-- ==== Sys2Proof/Word.lean ====
section
/-!
DEFINITION. The machine's words: the 8-bit value of every register, memory cell, address and the instruction pointer
(spec/00_scope.md R5, R7), the 16-bit instruction word (R6), and the names of the four general registers
(spec/10_state.md R20).
-/

namespace Sys2Proof

/-- An 8-bit value: XLEN, CELL, ALEN, PCLEN and IMMLEN are all 8 (00_scope.md R5). Its `+` and `-` are the `+8` and `-8`
of 00_scope.md R7: they wrap modulo 256. -/
abbrev Byte := BitVec 8

/-- An instruction word `instr`, ILEN = 16 bits, `instr[15]` the most significant (00_scope.md R5, R6). -/
abbrev InstrWord := BitVec 16

/-- The four general registers; all alike, none hard-wired (10_state.md R20, R21). -/
inductive Reg where
  | ra
  | rb
  | rc
  | rd
  deriving DecidableEq, Repr

end Sys2Proof
end

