-- ==== Sys2Proof/Syntax.lean ====
section
/-!
DEFINITION. The instruction set as syntax: one constructor for each of the 44 forms of spec/30_encoding.md R68 and of
spec/opcode_table.json, in the table's order. A register operand is a `Reg`, an immediate is the 8-bit field itself
(R65: never extended), so no ill-formed operand can be written.
-/

namespace Sys2Proof

/-- The 44 instruction forms (30_encoding.md R68). `rn` is the register of dreg, `rm` the register of the src field; for the
jumps and `out` the one register is that of the src field (44_jumps.md R140, 45_external_interface.md R171). -/
inductive Instr where
  /-- `mov rn, rm` (40_move.md R101). -/
  | movRegReg (rn rm : Reg)
  /-- `mov rn, i` (40_move.md R102). -/
  | movRegImm (rn : Reg) (i : Byte)
  /-- `mov rn, [rm]` (40_move.md R103). -/
  | movRegMemReg (rn rm : Reg)
  /-- `mov rn, [i]` (40_move.md R104). -/
  | movRegMemImm (rn : Reg) (i : Byte)
  /-- `mov [rn], rm` (40_move.md R105). -/
  | movMemRegReg (rn rm : Reg)
  /-- `mov [rn], i` (40_move.md R106). -/
  | movMemRegImm (rn : Reg) (i : Byte)
  /-- `add rn, rm` (41_alu_two_operand.md R111). -/
  | addReg (rn rm : Reg)
  /-- `add rn, i` (41_alu_two_operand.md R112). -/
  | addImm (rn : Reg) (i : Byte)
  /-- `sub rn, rm` (41_alu_two_operand.md R113). -/
  | subReg (rn rm : Reg)
  /-- `sub rn, i` (41_alu_two_operand.md R114). -/
  | subImm (rn : Reg) (i : Byte)
  /-- `and rn, rm` (41_alu_two_operand.md R115). -/
  | andReg (rn rm : Reg)
  /-- `and rn, i` (41_alu_two_operand.md R116). -/
  | andImm (rn : Reg) (i : Byte)
  /-- `or rn, rm` (41_alu_two_operand.md R117). -/
  | orReg (rn rm : Reg)
  /-- `or rn, i` (41_alu_two_operand.md R118). -/
  | orImm (rn : Reg) (i : Byte)
  /-- `xor rn, rm` (41_alu_two_operand.md R119). -/
  | xorReg (rn rm : Reg)
  /-- `xor rn, i` (41_alu_two_operand.md R120). -/
  | xorImm (rn : Reg) (i : Byte)
  /-- `cmp rn, rm` (42_compare.md R126). -/
  | cmpReg (rn rm : Reg)
  /-- `cmp rn, i` (42_compare.md R127). -/
  | cmpImm (rn : Reg) (i : Byte)
  /-- `not r` (43_alu_one_operand.md R131). -/
  | notReg (r : Reg)
  /-- `shr r` (43_alu_one_operand.md R132). -/
  | shrReg (r : Reg)
  /-- `ror r` (43_alu_one_operand.md R133). -/
  | rorReg (r : Reg)
  /-- `asr r` (43_alu_one_operand.md R134). -/
  | asrReg (r : Reg)
  /-- `rol r` (43_alu_one_operand.md R135). -/
  | rolReg (r : Reg)
  /-- `jmp rn` (44_jumps.md R144). -/
  | jmpReg (rn : Reg)
  /-- `jmp i` (44_jumps.md R145). -/
  | jmpImm (i : Byte)
  /-- `je rn` / `jz rn` (44_jumps.md R146). -/
  | jeReg (rn : Reg)
  /-- `je i` / `jz i` (44_jumps.md R147). -/
  | jeImm (i : Byte)
  /-- `jne rn` / `jnz rn` (44_jumps.md R148). -/
  | jneReg (rn : Reg)
  /-- `jne i` / `jnz i` (44_jumps.md R149). -/
  | jneImm (i : Byte)
  /-- `ja rn` (44_jumps.md R150). -/
  | jaReg (rn : Reg)
  /-- `ja i` (44_jumps.md R151). -/
  | jaImm (i : Byte)
  /-- `jae rn` (44_jumps.md R152). -/
  | jaeReg (rn : Reg)
  /-- `jae i` (44_jumps.md R153). -/
  | jaeImm (i : Byte)
  /-- `jbe rn` (44_jumps.md R154). -/
  | jbeReg (rn : Reg)
  /-- `jbe i` (44_jumps.md R155). -/
  | jbeImm (i : Byte)
  /-- `jb rn` (44_jumps.md R156). -/
  | jbReg (rn : Reg)
  /-- `jb i` (44_jumps.md R157). -/
  | jbImm (i : Byte)
  /-- `jc rn` (44_jumps.md R158). -/
  | jcReg (rn : Reg)
  /-- `jc i` (44_jumps.md R159). -/
  | jcImm (i : Byte)
  /-- `jnc rn` (44_jumps.md R160). -/
  | jncReg (rn : Reg)
  /-- `jnc i` (44_jumps.md R161). -/
  | jncImm (i : Byte)
  /-- `out rn` (45_external_interface.md R171). -/
  | outReg (rn : Reg)
  /-- `out i` (45_external_interface.md R172). -/
  | outImm (i : Byte)
  /-- `in rn` (45_external_interface.md R173). -/
  | inReg (rn : Reg)
  deriving DecidableEq, Repr

end Sys2Proof
end

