-- ==== Sys2Proof/Machine/State.lean ====
section
/-!
DEFINITION. The state of the machine: everything spec/10_state.md R31 lists, as plain data, and its reset values (R32).
-/

namespace Sys2Proof.Machine

/-- An event of the I/O trace (10_state.md R29). -/
inductive IoEvent where
  /-- `In(v)`: an `in` obtained `v` from the environment. -/
  | input (v : Byte)
  /-- `Out(v)`: an `out` presented `v` to the environment. -/
  | output (v : Byte)
  deriving DecidableEq, Repr

/-- The memory's data: the cells that the loaded image gave a value or an instruction wrote, as (address, byte) pairs in
one canonical form (`Memory.wf`). An address that is not listed holds NO written value; what a read of it gives is
`State.memRead`'s to say (log 4). -/
abbrev Memory := List Host.Cell

/-- The canonical form: addresses strictly rising, each one of the 256 cells of 20_memory.md R41. An unlisted address has
no written value, so no entry repeats what an unlisted address holds. -/
abbrev Memory.wf (m : Memory) : Prop := m.Pairwise (fun c d => c.1 < d.1) ∧ ∀ c ∈ m, c.1 < Config.decided.memCells

/-- The complete architectural state (10_state.md R31). OF is no state (R26, log 7); the mark `refused` of R31 is the outcome
`Host.Outcome.refused` of the step (log 8). -/
structure State where
  /-- General register RA (R20). -/
  ra : Byte
  /-- General register RB (R20). -/
  rb : Byte
  /-- General register RC (R20). -/
  rc : Byte
  /-- General register RD (R20). -/
  rd : Byte
  /-- The instruction pointer; while an instruction executes, the address of its first byte (R22). -/
  pc : Byte
  /-- The zero flag ZF (R24). -/
  zf : Bool
  /-- The sign flag SF (R24), written by `cmp` and read by nothing (R26). -/
  sf : Bool
  /-- The carry flag CF (R24). -/
  cf : Bool
  /-- Program and data memory (R28). -/
  mem : Memory
  /-- OUT_PORT, the value most recently written by `out` (R29). -/
  outPort : Byte
  /-- The I/O trace, oldest event first (R29). -/
  trace : List IoEvent
  /-- THE MODEL'S OWN FIELD, none of the spec's: how many `in` have drawn a value so far; the next draw is
  `Config.inputByte inputsTaken` (log 5). -/
  inputsTaken : Nat
  /-- THE MODEL'S OWN FIELD, none of the spec's: how many draws of the flags have been made; only under a FLAGS_WRITERS other
  than the decided one is any made (log 11). -/
  flagDraws : Nat
  deriving DecidableEq, Repr

/-- The machine has no exception, trap or fault (60_exceptions.md R180, 00_scope.md R9), so no meaning raises one and the
type has no constructor (log 9). -/
inductive Fault
  deriving DecidableEq, Repr

/-- Why a step has no next state. -/
inductive Refusal where
  /-- An instruction of the opcode table that has no meaning yet; raised by an arm of `exec` only, and by none of them now. Safe:
  nothing is proved of the run. -/
  | notModelled (mnemonic : String)
  /-- `refuse(ReservedEncoding word)`: the fetched word is reserved, and the spec does not say what the hardware does with it
  (30_encoding.md R74, R75). Raised by `reservedOutcome`. Safe: nothing is proved of the run (00_scope.md R9). -/
  | reservedEncoding (why : ReservedKind) (word : InstrWord)
  /-- A CELL, a number of processors or a number of modes that this model has no machine for; raised by `State.fetch`, never under
  the decided parameters. Safe: nothing is proved of such a machine (log 21). -/
  | unsupportedParameters
  /-- An address that ALEN or MEM_CELLS gives no cell; raised by `State.fetch`, `loadToReg` and `moveToMem`, never under the
  decided parameters. Safe: nothing is proved of the run (log 21). -/
  | noSuchCell (a : Byte)
  /-- A store to a cell that is not writable; raised by `moveToMem`, never under the decided parameters. Safe: nothing is proved
  of the run (log 19). -/
  | readOnlyCell (a : Byte)
  /-- A pointer value that a pointer of PCLEN bits and one of 8 bits do not both hold; raised by `State.fetch` and `State.goTo`,
  never under the decided parameters. Safe: nothing is proved of the run (log 21). -/
  | pointerWidth
  deriving DecidableEq, Repr

/-- The outcome of one step of this machine (00_scope.md R9). -/
abbrev Result := Host.Outcome State Fault Refusal

/-- The machine after reset, for a given RESET_PC: the pointer at RESET_PC, the trace empty, no image loaded, and everything
the spec leaves unspecified at a free constant (10_state.md R32, R33; log 1 to 6). -/
def State.resetWith (p : Params) : State where
  ra := Config.resetReg .ra
  rb := Config.resetReg .rb
  rc := Config.resetReg .rc
  rd := Config.resetReg .rd
  pc := p.resetPc
  zf := Config.resetZf
  sf := Config.resetSf
  cf := Config.resetCf
  mem := []
  outPort := Config.resetOutPort
  trace := []
  inputsTaken := 0
  flagDraws := 0

/-- The machine right after reset (10_state.md R32, 70_reset_and_hazards.md R200, R201). -/
def State.reset : State := State.resetWith Config.decided

end Sys2Proof.Machine
end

## WHAT IS NEEDED
Report how many lines in the material above include "inductive", and give no other words.

## SOLUTION FOR THIS TASK
5